The wellbeing of US citizens fell by a "statistically significant and meaningfully large" amount year-on-year from 2016 to 2017, with the largest drops among women, minorities, Democrats and low-income Americans, according to a new Gallup report.
The polling firm groups into five categories — physical health, financial health, social support, community involvement, and sense of purpose.
Gallup asked over 100,000 respondents questions such as whether they worried about money, liked their jobs, exercised frequently, and they perceived friends and family a positive influence on their lives.
The answers were then crunched in a statistical index ranging from 0-100, with 100 representing maximum well-being.

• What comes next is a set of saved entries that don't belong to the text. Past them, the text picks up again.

/-- Enabling a lane at a rate is counted with LANE_IN_PORT where it changes a lane of a port, with RATE_MIX where another
lane of its quad runs at another rate, else taken. Training that ends sets the taps and its bit with its event; not
ended in 500 ms it fails so. Losing CDR or PLL lock is counted or raised. Enabling a port is refused for its reason or
taken. A change of alignment sets the status, LINK_UP and its event on a change. A millisecond of FEC counts and sets
HI_SER and FEC_DEGRADED with events as they rise. Received faults set their bit. A calendar switch of an enabled group
goes to the other calendar with an event on each of its ports. A group entry written keeps CAL. A FlexO entry of a
size that does not fit is refused. A read of TS_POP answers the head stamp. -/
def Obligations.HostLanesAndPortsAnswer : Prop :=
  (∀ (s : State) (src : Requester) (l : Fin 48) (v : Word) (r : RegRow),
     s.serves src ⟨.hsl, l.val / 4⟩ → regRow ⟨.hsl, l.val / 4⟩ (HSL.LANE_CTL (l.val % 4)) = some r →
     exec (.laneEnable src l v) s = .next ((s.did (laneWrite src.id (l / 4) (l % 4) r
              (setF v (HSL.LANE_CTL_EN (l.val % 4)) 1))).pageDone ⟨.hsl, l.val / 4⟩)) ∧
  (∀ (s : State) (src q i : Nat) (r : RegRow) (v : Word),
     s.laneOwner (4 * q + i) = none → wroteB v (HSL.LANE_CTL_EN i) = true → ((List.range 4).any fun j => j != i &&
     s.laneEn (4 * q + j) && s.laneRate (4 * q + j) != wrote v (HSL.LANE_CTL_RATE i)) = true →
     s.did (laneWrite src q i r v) = s.did (errPage (hsb q) r.off src cRATE_MIX)) ∧
  (∀ (s : State) (src q i p : Nat) (r : RegRow) (v : Word),
     s.laneOwner (4 * q + i) = some p → wroteB v (HSL.LANE_CTL_EN i) ≠ s.laneEn (4 * q + i) →
     s.did (laneWrite src q i r v) = s.did (errPage (hsb q) r.off src cLANE_IN_PORT)) ∧
  (∀ (s : State) (l : Fin 48) (ffe : Word),
     s.phase = .run → s.running (tTrain l) = true →
     exec (.trainDone l ffe) s = .next ((s.did (seqs [timerStop (tTrain l),
              fun t => [.regs (hsb (l / 4) + HSL.TX_FFE (l % 4)) ((t.reg (hsb (l / 4) + HSL.TX_FFE (l % 4)) &&& 0xFFC0C0C0) ||| (ffe &&& 0x003F3F3F))],
              fbset (hsb (l / 4)) (HSL.LANE_STAT_TRAIN_DONE (l % 4)) true, raise (hsb (l / 4)) (4 + l % 4)])).refDone)) ∧
  (∀ (s : State) (l : Fin 48) (ffe : Word),
     s.phase = .run → s.running (tTrain l) = true →
     exec (.trainFail l ffe) s = .next ((s.did (seqs [clockEnd (tTrain l) 500000000, timerStop (tTrain l),
              fun t => [.regs (hsb (l / 4) + HSL.TX_FFE (l % 4)) ((t.reg (hsb (l / 4) + HSL.TX_FFE (l % 4)) &&& 0xFFC0C0C0) ||| (ffe &&& 0x003F3F3F))],
              fbset (hsb (l / 4)) (HSL.LANE_STAT_TRAIN_FAIL (l % 4)) true, raise (hsb (l / 4)) (8 + l % 4)])).refDone)) ∧
  (∀ (s : State) (l : Fin 48) (lock sig adapted : Bool) (snr : Nat),
     s.phase = .run → s.live ⟨.hsl, l.val / 4⟩ = true → s.laneEn l = true →
     exec (.cdrLockLoss l lock sig adapted snr) s = .next ((s.did (seqs [
              if (s.fb (hsb (l / 4)) (HSL.LANE_STAT_CDR_LOCK (l % 4)) && !lock) = true then
                seqs [fincSat (hsb (l / 4)) (HSL.LOL_CNT_COUNT (l % 4)) 1, raise (hsb (l / 4)) (l % 4)] else skip,
              fbset (hsb (l / 4)) (HSL.LANE_STAT_CDR_LOCK (l % 4)) lock, fbset (hsb (l / 4)) (HSL.LANE_STAT_SIG_DET (l % 4)) sig,
              fbset (hsb (l / 4)) (HSL.LANE_STAT_ADAPTED (l % 4)) adapted, fset (hsb (l / 4)) (HSL.LANE_STAT_SNR (l % 4)) snr])).refDone)) ∧
  (∀ (s : State) (q : Fin 12) (lock : Bool),
     s.phase = .run → s.live ⟨.hsl, q.val⟩ = true →
     exec (.pllUnlock q lock) s = .next ((s.did (seqs [
              if (s.fb (hsb q) HSL.QUAD_STAT_PLL_LOCK && !lock) = true then raise (hsb q) 12 else skip,
              fbset (hsb q) HSL.QUAD_STAT_PLL_LOCK lock])).refDone)) ∧
  (∀ (s : State) (src : Requester) (p : Fin 48) (v : Word),
     s.serves src ⟨.eth, p.val⟩ → s.portEn p = false → wrote v ETH.PORT_CFG_TYPE ≠ 7 → s.portBad p (setF v
     ETH.PORT_CFG_EN 1) = none →
     ∃ r, regRow ⟨.eth, p.val⟩ ETH.PORT_CFG = some r ∧ exec (.portEnable src p v) s = .next ((s.did (
              plainWrite (etb p) r [] (setF v ETH.PORT_CFG_EN 1))).pageDone ⟨.eth, p.val⟩)) ∧
  (∀ (s : State) (src p code : Nat) (r : RegRow) (v : Word),
     s.portEn p = false → wroteB v ETH.PORT_CFG_EN = true → wrote v ETH.PORT_CFG_TYPE ≠ 7 → s.portBad p v = some code
     →
     s.did (portWrite src p r v) = s.did (errPage (etb p) r.off src code)) ∧
  (∀ (s : State) (p : Fin 48) (block am deskew : Bool),
     s.phase = .run → s.live ⟨.eth, p.val⟩ = true → s.portEn p = true →
     exec (.alignStatusChange p block am deskew) s = .next ((s.did (seqs [
              fbset (etb p) ETH.PORT_STAT_BLOCK_LOCK block, fbset (etb p) ETH.PORT_STAT_AM_LOCK am,
              fbset (etb p) ETH.PORT_STAT_DESKEW_OK deskew, fbset (etb p) ETH.PORT_STAT_LINK_UP (block && am && deskew),
              if ((block && am && deskew) && !s.fb (etb p) ETH.PORT_STAT_LINK_UP) = true then raise (etb p) 0
              else if (s.fb (etb p) ETH.PORT_STAT_LINK_UP && !(block && am && deskew)) = true then raise (etb p) 1 else skip])).refDone)) ∧
  (∀ (s : State) (p : Fin 48) (sym corSym cor unc : Nat),
     s.phase = .run → s.live ⟨.eth, p.val⟩ = true → s.portEn p = true → 5560 < sym → corSym ≤ s.fg (etb p)
     ETH.FEC_DEG_CFG_THR → s.fb (etb p) ETH.PORT_STAT_HI_SER = false →
     exec (.portFecWindow p sym corSym cor unc) s = .next (s.did (seqs [cntAdd (etb p + ETH.COR_LO) cor,
              cntAdd (etb p + ETH.UNC_LO) unc, cntAdd (etb p + ETH.SYM_LO) sym, raise (etb p) 4,
              fbset (etb p) ETH.PORT_STAT_HI_SER true, fbset (etb p) ETH.PORT_STAT_FEC_DEGRADED false])).settled) ∧
  (∀ (s : State) (p : Fin 48) (remote on : Bool),
     s.phase = .run → s.live ⟨.eth, p.val⟩ = true → s.portEn p = true →
     exec (.faultReceived p remote on) s = .next (s.did (seqs [
              if (on && !s.fb (etb p) (if remote then ETH.PORT_STAT_RX_RF else ETH.PORT_STAT_RX_LF)) = true then
                raise (etb p) (if remote then 3 else 2) else skip,
              fbset (etb p) (if remote then ETH.PORT_STAT_RX_RF else ETH.PORT_STAT_RX_LF) on])).settled) ∧
  (∀ (s : State) (g : Fin 8),
     s.phase = .run → ((s.tab (flexKey 0 g 0)).getLsbD 0 && (s.tab (flexKey 0 g 0)).getLsbD 2) = true →
     exec (.calSwitch g) s = .next (s.did (seqs [
              fun _ => [.tabs (flexKey 0 g 0) (bitsPut (s.tab (flexKey 0 g 0)) 1 2 (1 - s.flexCal g))],
              forP (s.flexPorts g) fun p => raise (etb p) 8])).settled) ∧
  (∀ (s : State) (src : Requester) (g : Fin 8) (v : Word) (t : State),
     s.windowServes src ⟨.eth, 0⟩ → t = s.select ⟨.eth, 0⟩ 0 g.val →
     exec (.flexeSwitchWrite src g v) s = .next ((t.did (seqs [
              fun _ => [.tabs (flexKey 0 g 0) ((v &&& 0x000FFF05) ||| (t.tab (flexKey 0 g 0) &&& 0x6))],
              pageEval ⟨.eth, 0⟩])).winDone ⟨.eth, 0⟩ 0)) ∧
  (∀ (s : State) (src : Requester) (e : Fin 3) (v : Word) (t : State),
     s.windowServes src ⟨.eth, 0⟩ → t = s.select ⟨.eth, 0⟩ 3 e.val →
     exec (.flexoGroupEnable src e v) s = .next ((t.did (seqs [flexoTab src.id e (v ||| 1),
              pageEval ⟨.eth, 0⟩])).winDone ⟨.eth, 0⟩ 0)) ∧
  (∀ (s : State) (src e : Nat) (v : Word),
     v.getLsbD 0 = true → (bitsGet v 16 6 < 4 * (bitsGet v 1 3 + 1) - 3 ∨ 4 * (bitsGet v 1 3 + 1) < bitsGet v 16 6 ∨
     30 < bitsGet v 16 6) →
     s.did (flexoTab src e v) = s.did (errPage (etb 0) (oWIN_DATA 0) src cFLEXO_SIZE)) ∧
  (∀ (s : State) (p : Fin 48) (e : Stamp) (l : List Stamp),
     s.up ⟨.eth, p.val⟩ → s.stamp p = e :: l →
     exec (.tsPop .host p) s = .next ((s.did (stampPop p)).apply
              (.rdata (BitVec.ofNat 32 (2 ^ 31 + e.msg * 2 ^ 24 + e.seq)).toNat)).settled)
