/-- A command of KEY_CMD by the lock's holder. -/
theorem run_keyCmd {s : State} {src : Requester} {c : Fin 4} (v : Word) (h : s.serves src ⟨.cip, c.val⟩)
    (hkey : s.keyHolder c src.id = true) {x : Fin 4} (hx : x ≠ 0) :
    run (regCmd src (cb c) CIP.KEY_CMD (setF v CIP.KEY_CMD_CMD x)) s =
      .next ((s.did (keyCmd src.id c (wrote v CIP.KEY_CMD_SLOT) x)).pageDone ⟨.cip, c.val⟩) :=
  run_cipCmd h (by decide) (by decide) rfl fun _ hr => by
    rw [cipWrite_cmd _ _ _ hr, did_keyCmdWrite_holder v hkey hx]

/-! ## Associations and the grace of a slot (R293, R297) -/

/-- A change of EN that nothing forbids, of an association that is not of a pair's suit B. -/
theorem did_cipTab_changed {s : State} {c e : Nat} {v : Word} (src : Nat) (hen : s.assocEn c e ≠ v.getLsbD 0)
    (hbad : s.assocBad c e (v.getLsbD 0) = none) (hpair : (s.pairIds.any fun p => s.pairB p == e) = false) :
    s.did (cipTab src c 0 e v) = s.did (assocSet c e v (v.getLsbD 0)) := by
  simp only [State.did, cipTab, ne_eq, not_true_eq_false, if_false, hen.symm, hbad, hpair, Bool.and_false,
    Bool.false_eq_true]

theorem did_cipTab_refused {s : State} {c e code : Nat} {v : Word} (src : Nat) (hen : v.getLsbD 0 ≠ s.assocEn c e)
    (hbad : s.assocBad c e (v.getLsbD 0) = some code) :
    s.did (cipTab src c 0 e v) = s.did (errPage (cb c) (oWIN_DATA 0) src code) := by
  simp only [State.did, cipTab, ne_eq, not_true_eq_false, if_false, hen, hbad]

/-- Nothing is evaluated after a word of a CIPc table. -/
theorem did_pageTabWrite_cip (s : State) (src c e : Nat) (v : Word) :
    s.did (pageTabWrite ⟨.cip, c⟩ src 0 e 0 v) = s.did (cipTab src c 0 e v) :=
  State.did_seqs_cons_pair s _ skip

theorem did_slotGrace_draining {s : State} {c n t : Nat} (hleft : (s.slotAt c n).left = some t)
    (hst : s.slotSt c n = tDRAINING) :
    s.did (slotGrace c n) = s.did (seqs [clockTo (t + s.fg (cb c) CIP.RX_GRACE_MS * 1000000),
      slotUpd c n fun r => { r with st := tSPENT }]) := by
  simp only [State.did, slotGrace, hleft, hst, if_true]
  rfl

/-! ## The known-answer test and parity faults (R312, R313) -/

theorem did_katDone_none {s : State} {c : Nat} (pass : Bool) (hrun : s.fb (cb c) CIP.CIP_STAT_KAT_RUN = true)
    (hwait : s.waitingTest 3 (fun e => e.page == cb c) = none) :
    s.did (katDone c pass) = s.did (seqs [fbset (cb c) CIP.CIP_STAT_KAT_RUN false,
      fbset (cb c) CIP.CIP_STAT_KAT_PASS pass, fbset (cb c) CIP.CIP_STAT_KAT_FAIL !pass,
      fbset (cb c) CIP.CIP_STAT_ENG_HALT !pass, raise (cb c) 10]) := by
  have hprog : s.did (katDone c pass) = s.did (seqs [fbset (cb c) CIP.CIP_STAT_KAT_RUN false,
      fbset (cb c) CIP.CIP_STAT_KAT_PASS pass, fbset (cb c) CIP.CIP_STAT_KAT_FAIL !pass,
      fbset (cb c) CIP.CIP_STAT_ENG_HALT !pass, raise (cb c) 10, skip]) := by
    simp only [State.did, katDone, hrun, hwait, Bool.not_true, Bool.false_eq_true, if_false]
  rw [hprog]
  exact did_seqs_skip s [_, _, _, _, _] []

/-- A parity fault voids the unit that is sent, and loses the one that is received. -/
theorem did_cipParity {s : State} {c a : Nat} (tx : Bool) (hrun : s.unitsRun c a = true) :
    s.did (cipParity c a tx) = s.did (seqs [
      if tx then voidUnit c a else seqs [assocUpd c a fun r => { r with kitty := none }, unitLost c a],
      fincSat (cb c) CIP.PAR_CNT_COUNT 1, raise (cb c) 9, report eCIP_PARITY (pageIsland ⟨.cip, c⟩) (cb c),
      fbset (cb c) CIP.CIP_STAT_KAT_RUN true]) :=
  congrArg s.applyAll (if_neg (by rw [hrun]; decide))

/-- The unit that is received leaves the kitty, then is lost. -/
theorem did_cipParity_rx {s : State} {c a : Nat} (hrun : s.unitsRun c a = true) :
    s.did (cipParity c a false) = s.did (seqs [assocUpd c a fun r => { r with kitty := none }, unitLost c a,
      fincSat (cb c) CIP.PAR_CNT_COUNT 1, raise (cb c) 9, report eCIP_PARITY (pageIsland ⟨.cip, c⟩) (cb c),
      fbset (cb c) CIP.CIP_STAT_KAT_RUN true]) := by
  rw [did_cipParity false hrun]
  simp only [Bool.false_eq_true, if_false, State.did_seqs_cons, State.did_seqs_nil]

While the final index value had been slowly creeping upward over the years, from an average of 61.6 in 2014 to 62.1 in 2016, in 2017 it fell to 61.5, the biggest year-on-year drop since 2008.
In absolute terms, the number has barely changed, but given the huge numbers of people involved in this particular survey even small changes in the wellbeing score are statistically significant, indicative of meaningful change in an average American's life.
For instance, in 2017, over 41 percent of Americans reported having little interest or pleasure in doing things some days each week, up from under 34 percent last year.
The number of people saying they like what they do each day has fallen by several points, while people saying they have "significant" daily worries is up.
All of these metrics were highly stable from 2014 through 2016.
There's firm suggests at least some of this is rooted in the US' current political climate, as well as in partisan preferences.
The year-over-year drop in well-being among Democrats (0.9 points), for instance, is more than four times larger than the drop among Republicans (0.2). Independents declined, albeit less dramatically than Democrats, by 0.3 — a fall the firm nonetheless regards as statistically insignificant.
The drop in well-being was particularly large among women, blacks and Hispanics — three groups with especially low approval of US President Donald Trump. Gallup also found such daily worries rose significantly following his election.
Other data suggests overall satisfaction in the way things are going in the US has fallen by seven points since 2016, which the firm attributes to respondents viewing the current government as the most important problem facing the country, specifically due to displeasure with Trump.
"Other signs of worsening well-being in the Us include an uptick in the uninsured rate for three quarters in a row and reports of elevated daily worry, particularly among Spanish-speaking Hispanics. This drop in well-being is important for leaders to monitor and address because research shows the Index predicts key health, business and social outcomes," the firm said.